Great ! Thanks Jacques; I expect to try your patch soon
Le Samedi 16 janvier 2016 2h36, "[email protected]"
<[email protected]> a écrit :
Oh this is brilliant. I will take a look at this and give it a try.
Let me take a moment and thank you all for this ambitious project you've
undertaken. Thanks a lot! :)
Regards,
Rohit
Sent from my iPhone
> On 16-Jan-2016, at 4:11 AM, Jacques Nadeau <[email protected]> wrote:
>
> I have a fix and we should merge it shortly into master.
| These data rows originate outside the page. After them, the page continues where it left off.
-- ==== Sys2Proof/Config.lean ====
section
/-! DEFINITION. The parameters of the block (00_scope.md R5) and the values it leaves open: the free values, which have no body. -/

namespace Sys2Proof.Config

/-- `WINDOW_SIZE` (R5). -/
@[simp] abbrev windowSize : Nat := 32768
/-- `MIN_MATCH` (R5). -/
@[simp] abbrev minMatch : Nat := 3
/-- `MAX_MATCH` (R5). -/
@[simp] abbrev maxMatch : Nat := 258
/-- `DICT_BUF_SIZE` (R5, R21). -/
@[simp] abbrev dictBufSize : Nat := 33025
/-- `HASH_SIZE` (R5, R22). -/
@[simp] abbrev hashSize : Nat := 32768
/-- `LZ_CODE_BUF_SIZE` (R5, R23). -/
@[simp] abbrev lzCodeBufSize : Nat := 65536
/-- `LZ_FLAG_BUF_SIZE` (R5, R23). -/
@[simp] abbrev lzFlagBufSize : Nat := 8192
/-- `LZ_CLOSE_THRESHOLD` (R5, R264). -/
@[simp] abbrev lzCloseThreshold : Nat := 65528
/-- `RAW_BLOCK_LIMIT` (R5, R264). -/
@[simp] abbrev rawBlockLimit : Nat := 31744
/-- `OUT_STAGE_SIZE` (R5, R25). -/
@[simp] abbrev outStageSize : Nat := 85196
/-- `MAX_SUPPORTED_CODESIZE` (R5, R183). -/
@[simp] abbrev maxSupportedCodesize : Nat := 32
/-- The modulus of Adler-32 (R257). -/
@[simp] abbrev adlerMod : Nat := 65521
/-- The length up to which `FILTER_MATCHES` drops a candidate (R261). -/
@[simp] abbrev filterLimit : Nat := 5

/-- `ZLIB_CMF` (R5, R107). -/
@[simp] abbrev zlibCmf : Byte := 0x78#8

/-- The legal values of `ZLIB_FLG` (92_eei_decisions.md, open parameters), by the level field of RFC1950 in bits 7:6. -/
def zlibFlgOf (level : BitVec 2) : Byte :=
  match level.toNat with
  | 0 => 0x01#8
  | 1 => 0x5E#8
  | 2 => 0x9C#8
  | _ => 0xDA#8

/-- The level field of `ZLIB_FLG`, which each implementation fixes. A free value: it has no body, so that a statement
holds for each of the four legal headers (R5, R107; U22 `parameter`). DESIGN CHOICE, safe (log entry 10). -/
opaque zlibLevel : BitVec 2

/-- `ZLIB_FLG`, a parameter of the block (R5, R107). -/
def zlibFlg : Byte := zlibFlgOf zlibLevel

/-- The sink's answer to its invocation number `n`, when the environment has listed none: `true` accepts. A free
value (R266; 93_implementation_defined.md U14 "`any value` of {accept, refuse}"): it has no body. DESIGN CHOICE,
safe (log entry 9). -/
opaque sinkAnswer : Nat → Bool

/-- Bit `i` of the field that draw number `k` appends for an operand of ENC.PUT_BITS outside the range of R210. A free
value: it has no body. DESIGN CHOICE, safe (log entry 26). -/
opaque fieldBit : Nat → Nat → Bool

/-- What draw number `k` reads at index `i` beyond the end of `dict`, where R60 gives no element. A free value: it has
no body. DESIGN CHOICE, safe (log entry 26). -/
opaque beyondDict : Nat → Nat → Byte

/-- The symbol that stands for a distance above 32768, for which R99 gives none. A free value: it has no body. DESIGN
CHOICE, safe (log entry 29). -/
opaque farDistSym : Nat → BitVec 5

end Sys2Proof.Config
end

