theorem dictRle (p : BitVec 32) (maxLen : BitVec 9) : Statement (.dictRle p maxLen) :=
  ⟨rfl, single (show bitField (word 3).toNat 0 8 = 3 from rfl)⟩

theorem dictResetChains : Statement .dictResetChains := ⟨rfl, single rfl⟩

theorem recLit (b : BitVec 8) : Statement (.recLit b) :=
  ⟨rfl, single (show bitField (word 16).toNat 0 8 = 16 from rfl)⟩

theorem recMatch (len : BitVec 9) (dist : BitVec 16) : Statement (.recMatch len dist) :=
  ⟨rfl, single (show bitField (word 17).toNat 0 8 = 17 from rfl)⟩

theorem hufSort (t : Table) : Statement (.hufSort t) :=
  ⟨rfl, single (show bitField (word 32).toNat 0 8 = 32 from rfl)⟩

theorem hufMinred : Statement .hufMinred := ⟨rfl, single rfl⟩

theorem hufLimit (limit : CodeLimit) : Statement (.hufLimit limit) := by
  cases limit <;> exact ⟨rfl, single rfl⟩

theorem hufAssignSizes (t : Table) : Statement (.hufAssignSizes t) :=
  ⟨rfl, single (show bitField (word 35).toNat 0 8 = 35 from rfl)⟩

theorem hufAssignCodes (t : Table) : Statement (.hufAssignCodes t) :=
  ⟨rfl, single (show bitField (word 36).toNat 0 8 = 36 from rfl)⟩

theorem hufBuild (t : Table) : Statement (.hufBuild t) :=
  ⟨rfl, single (show bitField (word 37).toNat 0 8 = 37 from rfl)⟩

theorem hufLoadStatic : Statement .hufLoadStatic := ⟨rfl, single rfl⟩

theorem encPutBits (v : BitVec 16) (n : BitVec 5) : Statement (.encPutBits v n) :=
  ⟨rfl, single (show bitField (word 48).toNat 0 8 = 48 from rfl)⟩

theorem encPad : Statement .encPad := ⟨rfl, single rfl⟩

theorem encClPlan : Statement .encClPlan := ⟨rfl, single rfl⟩

theorem encCost : Statement .encCost := ⟨rfl, single rfl⟩

theorem encStored : Statement .encStored := ⟨rfl, single rfl⟩

theorem encStaticHdr : Statement .encStaticHdr := ⟨rfl, single rfl⟩

theorem encDynHdr : Statement .encDynHdr := ⟨rfl, single rfl⟩

theorem encPayload : Statement .encPayload := ⟨rfl, single rfl⟩

theorem encZlibHdr : Statement .encZlibHdr := ⟨rfl, single rfl⟩

theorem encTrailer : Statement .encTrailer := ⟨rfl, single rfl⟩

theorem encSyncMark : Statement .encSyncMark := ⟨rfl, single rfl⟩

theorem drvFill : Statement .drvFill := ⟨rfl, single rfl⟩

theorem drvCatchup : Statement .drvCatchup := ⟨rfl, single rfl⟩

theorem drvParseStep : Statement .drvParseStep := ⟨rfl, single rfl⟩

theorem drvCloseBlock (fl : FlushMode) : Statement (.drvCloseBlock fl) :=
  ⟨rfl, single (show bitField (word 67).toNat 0 8 = 67 from rfl)⟩

theorem drvDrain : Statement .drvDrain := ⟨rfl, single rfl⟩

theorem drvAdler (c : BitVec 8) : Statement (.drvAdler c) :=
  ⟨rfl, single (show bitField (word 69).toNat 0 8 = 69 from rfl)⟩

theorem lit (b : BitVec 8) : Statement (.lit b) := by
  refine ⟨rfl, single ?_⟩
  change bitField (word (b.toNat * 2 ^ 8)).toNat 0 1 = 0
  rw [bitField, word, BitVec.toNat_ofNat]
  omega

theorem matchRec (l3 : BitVec 8) (d1 : BitVec 15) : Statement (.matchRec l3 d1) := by
  refine ⟨rfl, single ?_⟩
  change bitField (word (d1.toNat * 2 ^ 16 + l3.toNat * 2 ^ 8 + 1)).toNat 0 1 = 1
  rw [bitField, word, BitVec.toNat_ofNat]
  omega

theorem blockStored (bfinal : Bool) : Statement (.blockStored bfinal) := by
  cases bfinal <;> exact ⟨rfl, single rfl⟩

theorem blockStatic (bfinal : Bool) : Statement (.blockStatic bfinal) := by
  cases bfinal <;> exact ⟨rfl, single rfl⟩

theorem blockDynamic (bfinal : Bool) : Statement (.blockDynamic bfinal) := by
  cases bfinal <;> exact ⟨rfl, single rfl⟩

theorem statusOkay : Statement .statusOkay := ⟨rfl, single rfl⟩

theorem statusDone : Statement .statusDone := ⟨rfl, single rfl⟩

theorem statusBadParam : Statement .statusBadParam := ⟨rfl, single rfl⟩

theorem statusPutBufFailed : Statement .statusPutBufFailed := ⟨rfl, single rfl⟩

theorem symLiteral (byte : BitVec 8) : Statement (.symLiteral byte) := by
  refine ⟨rfl, single ?_⟩
  change bitField (word byte.toNat).toNat 8 1 = 0
  have hb := byte.isLt
  rw [bitField, word, BitVec.toNat_ofNat]
  omega

theorem symEob : Statement .symEob := ⟨rfl, single rfl⟩

theorem symLen257 : Statement .symLen257 := ⟨rfl, single rfl⟩

theorem symLen258 : Statement .symLen258 := ⟨rfl, single rfl⟩

theorem symLen259 : Statement .symLen259 := ⟨rfl, single rfl⟩

theorem symLen260 : Statement .symLen260 := ⟨rfl, single rfl⟩

theorem symLen261 : Statement .symLen261 := ⟨rfl, single rfl⟩

theorem symLen262 : Statement .symLen262 := ⟨rfl, single rfl⟩

theorem symLen263 : Statement .symLen263 := ⟨rfl, single rfl⟩

theorem symLen264 : Statement .symLen264 := ⟨rfl, single rfl⟩

theorem symLen265 (extra : BitVec 1) : Statement (.symLen265 extra) :=
  ⟨rfl, single (low_field extra.toNat 9 265 (by norm_num) (by norm_num))⟩

theorem symLen266 (extra : BitVec 1) : Statement (.symLen266 extra) :=
  ⟨rfl, single (low_field extra.toNat 9 266 (by norm_num) (by norm_num))⟩

theorem symLen267 (extra : BitVec 1) : Statement (.symLen267 extra) :=
  ⟨rfl, single (low_field extra.toNat 9 267 (by norm_num) (by norm_num))⟩

theorem symLen268 (extra : BitVec 1) : Statement (.symLen268 extra) :=
  ⟨rfl, single (low_field extra.toNat 9 268 (by norm_num) (by norm_num))⟩

theorem symLen269 (extra : BitVec 2) : Statement (.symLen269 extra) :=
  ⟨rfl, single (low_field extra.toNat 9 269 (by norm_num) (by norm_num))⟩

theorem symLen270 (extra : BitVec 2) : Statement (.symLen270 extra) :=
  ⟨rfl, single (low_field extra.toNat 9 270 (by norm_num) (by norm_num))⟩

theorem symLen271 (extra : BitVec 2) : Statement (.symLen271 extra) :=
  ⟨rfl, single (low_field extra.toNat 9 271 (by norm_num) (by norm_num))⟩

theorem symLen272 (extra : BitVec 2) : Statement (.symLen272 extra) :=
  ⟨rfl, single (low_field extra.toNat 9 272 (by norm_num) (by norm_num))⟩

theorem symLen273 (extra : BitVec 3) : Statement (.symLen273 extra) :=
  ⟨rfl, single (low_field extra.toNat 9 273 (by norm_num) (by norm_num))⟩

theorem symLen274 (extra : BitVec 3) : Statement (.symLen274 extra) :=
  ⟨rfl, single (low_field extra.toNat 9 274 (by norm_num) (by norm_num))⟩

theorem symLen275 (extra : BitVec 3) : Statement (.symLen275 extra) :=
  ⟨rfl, single (low_field extra.toNat 9 275 (by norm_num) (by norm_num))⟩

theorem symLen276 (extra : BitVec 3) : Statement (.symLen276 extra) :=
  ⟨rfl, single (low_field extra.toNat 9 276 (by norm_num) (by norm_num))⟩

theorem symLen277 (extra : BitVec 4) : Statement (.symLen277 extra) :=
  ⟨rfl, single (low_field extra.toNat 9 277 (by norm_num) (by norm_num))⟩

theorem symLen278 (extra : BitVec 4) : Statement (.symLen278 extra) :=
  ⟨rfl, single (low_field extra.toNat 9 278 (by norm_num) (by norm_num))⟩

theorem symLen279 (extra : BitVec 4) : Statement (.symLen279 extra) :=
  ⟨rfl, single (low_field extra.toNat 9 279 (by norm_num) (by norm_num))⟩

theorem symLen280 (extra : BitVec 4) : Statement (.symLen280 extra) :=
  ⟨rfl, single (low_field extra.toNat 9 280 (by norm_num) (by norm_num))⟩

theorem symLen281 (extra : BitVec 5) : Statement (.symLen281 extra) :=
  ⟨rfl, single (low_field extra.toNat 9 281 (by norm_num) (by norm_num))⟩

theorem symLen282 (extra : BitVec 5) : Statement (.symLen282 extra) :=
  ⟨rfl, single (low_field extra.toNat 9 282 (by norm_num) (by norm_num))⟩

theorem symLen283 (extra : BitVec 5) : Statement (.symLen283 extra) :=
  ⟨rfl, single (low_field extra.toNat 9 283 (by norm_num) (by norm_num))⟩

theorem symLen284 (extra : BitVec 5) : Statement (.symLen284 extra) :=
  ⟨rfl, single (low_field extra.toNat 9 284 (by norm_num) (by norm_num))⟩

theorem symLen285 : Statement .symLen285 := ⟨rfl, single rfl⟩

theorem symDist0 : Statement .symDist0 := ⟨rfl, single rfl⟩

theorem symDist1 : Statement .symDist1 := ⟨rfl, single rfl⟩

theorem symDist2 : Statement .symDist2 := ⟨rfl, single rfl⟩

theorem symDist3 : Statement .symDist3 := ⟨rfl, single rfl⟩

theorem symDist4 (extra : BitVec 1) : Statement (.symDist4 extra) :=
  ⟨rfl, single (low_field extra.toNat 5 4 (by norm_num) (by norm_num))⟩

theorem symDist5 (extra : BitVec 1) : Statement (.symDist5 extra) :=
  ⟨rfl, single (low_field extra.toNat 5 5 (by norm_num) (by norm_num))⟩

theorem symDist6 (extra : BitVec 2) : Statement (.symDist6 extra) :=
  ⟨rfl, single (low_field extra.toNat 5 6 (by norm_num) (by norm_num))⟩

theorem symDist7 (extra : BitVec 2) : Statement (.symDist7 extra) :=
  ⟨rfl, single (low_field extra.toNat 5 7 (by norm_num) (by norm_num))⟩

theorem symDist8 (extra : BitVec 3) : Statement (.symDist8 extra) :=
  ⟨rfl, single (low_field extra.toNat 5 8 (by norm_num) (by norm_num))⟩

theorem symDist9 (extra : BitVec 3) : Statement (.symDist9 extra) :=
  ⟨rfl, single (low_field extra.toNat 5 9 (by norm_num) (by norm_num))⟩

theorem symDist10 (extra : BitVec 4) : Statement (.symDist10 extra) :=
  ⟨rfl, single (low_field extra.toNat 5 10 (by norm_num) (by norm_num))⟩

theorem symDist11 (extra : BitVec 4) : Statement (.symDist11 extra) :=
  ⟨rfl, single (low_field extra.toNat 5 11 (by norm_num) (by norm_num))⟩

theorem symDist12 (extra : BitVec 5) : Statement (.symDist12 extra) :=
  ⟨rfl, single (low_field extra.toNat 5 12 (by norm_num) (by norm_num))⟩

theorem symDist13 (extra : BitVec 5) : Statement (.symDist13 extra) :=
  ⟨rfl, single (low_field extra.toNat 5 13 (by norm_num) (by norm_num))⟩

theorem symDist14 (extra : BitVec 6) : Statement (.symDist14 extra) :=
  ⟨rfl, single (low_field extra.toNat 5 14 (by norm_num) (by norm_num))⟩

theorem symDist15 (extra : BitVec 6) : Statement (.symDist15 extra) :=
  ⟨rfl, single (low_field extra.toNat 5 15 (by norm_num) (by norm_num))⟩

theorem symDist16 (extra : BitVec 7) : Statement (.symDist16 extra) :=
  ⟨rfl, single (low_field extra.toNat 5 16 (by norm_num) (by norm_num))⟩

theorem symDist17 (extra : BitVec 7) : Statement (.symDist17 extra) :=
  ⟨rfl, single (low_field extra.toNat 5 17 (by norm_num) (by norm_num))⟩

theorem symDist18 (extra : BitVec 8) : Statement (.symDist18 extra) :=
  ⟨rfl, single (low_field extra.toNat 5 18 (by norm_num) (by norm_num))⟩

theorem symDist19 (extra : BitVec 8) : Statement (.symDist19 extra) :=
  ⟨rfl, single (low_field extra.toNat 5 19 (by norm_num) (by norm_num))⟩

theorem symDist20 (extra : BitVec 9) : Statement (.symDist20 extra) :=
  ⟨rfl, single (low_field extra.toNat 5 20 (by norm_num) (by norm_num))⟩

theorem symDist21 (extra : BitVec 9) : Statement (.symDist21 extra) :=
  ⟨rfl, single (low_field extra.toNat 5 21 (by norm_num) (by norm_num))⟩

theorem symDist22 (extra : BitVec 10) : Statement (.symDist22 extra) :=
  ⟨rfl, single (low_field extra.toNat 5 22 (by norm_num) (by norm_num))⟩

theorem symDist23 (extra : BitVec 10) : Statement (.symDist23 extra) :=
  ⟨rfl, single (low_field extra.toNat 5 23 (by norm_num) (by norm_num))⟩

theorem symDist24 (extra : BitVec 11) : Statement (.symDist24 extra) :=
  ⟨rfl, single (low_field extra.toNat 5 24 (by norm_num) (by norm_num))⟩

theorem symDist25 (extra : BitVec 11) : Statement (.symDist25 extra) :=
  ⟨rfl, single (low_field extra.toNat 5 25 (by norm_num) (by norm_num))⟩

theorem symDist26 (extra : BitVec 12) : Statement (.symDist26 extra) :=
  ⟨rfl, single (low_field extra.toNat 5 26 (by norm_num) (by norm_num))⟩

theorem symDist27 (extra : BitVec 12) : Statement (.symDist27 extra) :=
  ⟨rfl, single (low_field extra.toNat 5 27 (by norm_num) (by norm_num))⟩

theorem symDist28 (extra : BitVec 13) : Statement (.symDist28 extra) :=
  ⟨rfl, single (low_field extra.toNat 5 28 (by norm_num) (by norm_num))⟩

theorem symDist29 (extra : BitVec 13) : Statement (.symDist29 extra) :=
  ⟨rfl, single (low_field extra.toNat 5 29 (by norm_num) (by norm_num))⟩

theorem symCl0 : Statement .symCl0 := ⟨rfl, single rfl⟩

theorem symCl1 : Statement .symCl1 := ⟨rfl, single rfl⟩

theorem symCl2 : Statement .symCl2 := ⟨rfl, single rfl⟩

theorem symCl3 : Statement .symCl3 := ⟨rfl, single rfl⟩

theorem symCl4 : Statement .symCl4 := ⟨rfl, single rfl⟩

theorem symCl5 : Statement .symCl5 := ⟨rfl, single rfl⟩

theorem symCl6 : Statement .symCl6 := ⟨rfl, single rfl⟩

theorem symCl7 : Statement .symCl7 := ⟨rfl, single rfl⟩

theorem symCl8 : Statement .symCl8 := ⟨rfl, single rfl⟩

theorem symCl9 : Statement .symCl9 := ⟨rfl, single rfl⟩

theorem symCl10 : Statement .symCl10 := ⟨rfl, single rfl⟩

theorem symCl11 : Statement .symCl11 := ⟨rfl, single rfl⟩

theorem symCl12 : Statement .symCl12 := ⟨rfl, single rfl⟩

theorem symCl13 : Statement .symCl13 := ⟨rfl, single rfl⟩

theorem symCl14 : Statement .symCl14 := ⟨rfl, single rfl⟩

theorem symCl15 : Statement .symCl15 := ⟨rfl, single rfl⟩

theorem symCl16 (extra : BitVec 2) : Statement (.symCl16 extra) :=
  ⟨rfl, single (low_field extra.toNat 5 16 (by norm_num) (by norm_num))⟩

theorem symCl17 (extra : BitVec 3) : Statement (.symCl17 extra) :=
  ⟨rfl, single (low_field extra.toNat 5 17 (by norm_num) (by norm_num))⟩

theorem symCl18 (extra : BitVec 7) : Statement (.symCl18 extra) :=
  ⟨rfl, single (low_field extra.toNat 5 18 (by norm_num) (by norm_num))⟩

end Sys2Proof.Laws.TableRow
end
You can see the
> progress here:
>
> https://issues.apache.org/jira/browse/DRILL-4277
>
> Note that given the simplicity of the patch, if you are adventurous, you
> could most likely apply this patch on top of the 1.4 version of Drill if
> you didn't want to wait until the next official release.
>
> Thanks for your patience.
>
> Jacques
>
>
> --
> Jacques Nadeau
> CTO and Co-Founder, Dremio
>
>> On Thu, Jan 14, 2016 at 5:07 PM, Jacques Nadeau <[email protected]> wrote:
>>
>> Good catch. Reproduced now. Looking into it.
>>
>> --
>> Jacques Nadeau
>> CTO and Co-Founder, Dremio
>>
>> On Thu, Jan 14, 2016 at 3:19 PM, Jason Altekruse <[email protected]
>>> wrote:
>>
>>> Jacques, not sure if you caught this, in the stacktrace it mentions
>>> broadcast sender. Did the plan for your test query include a broadcast
>>> join?
>>>
>>> * (com.fasterxml.jackson.databind.JsonMappingException) Already had POJO
>>> for id (java.lang.Integer)
>>> [com.fasterxml.jackson.annotation.ObjectIdGenerator$IdKey@3372bbe8]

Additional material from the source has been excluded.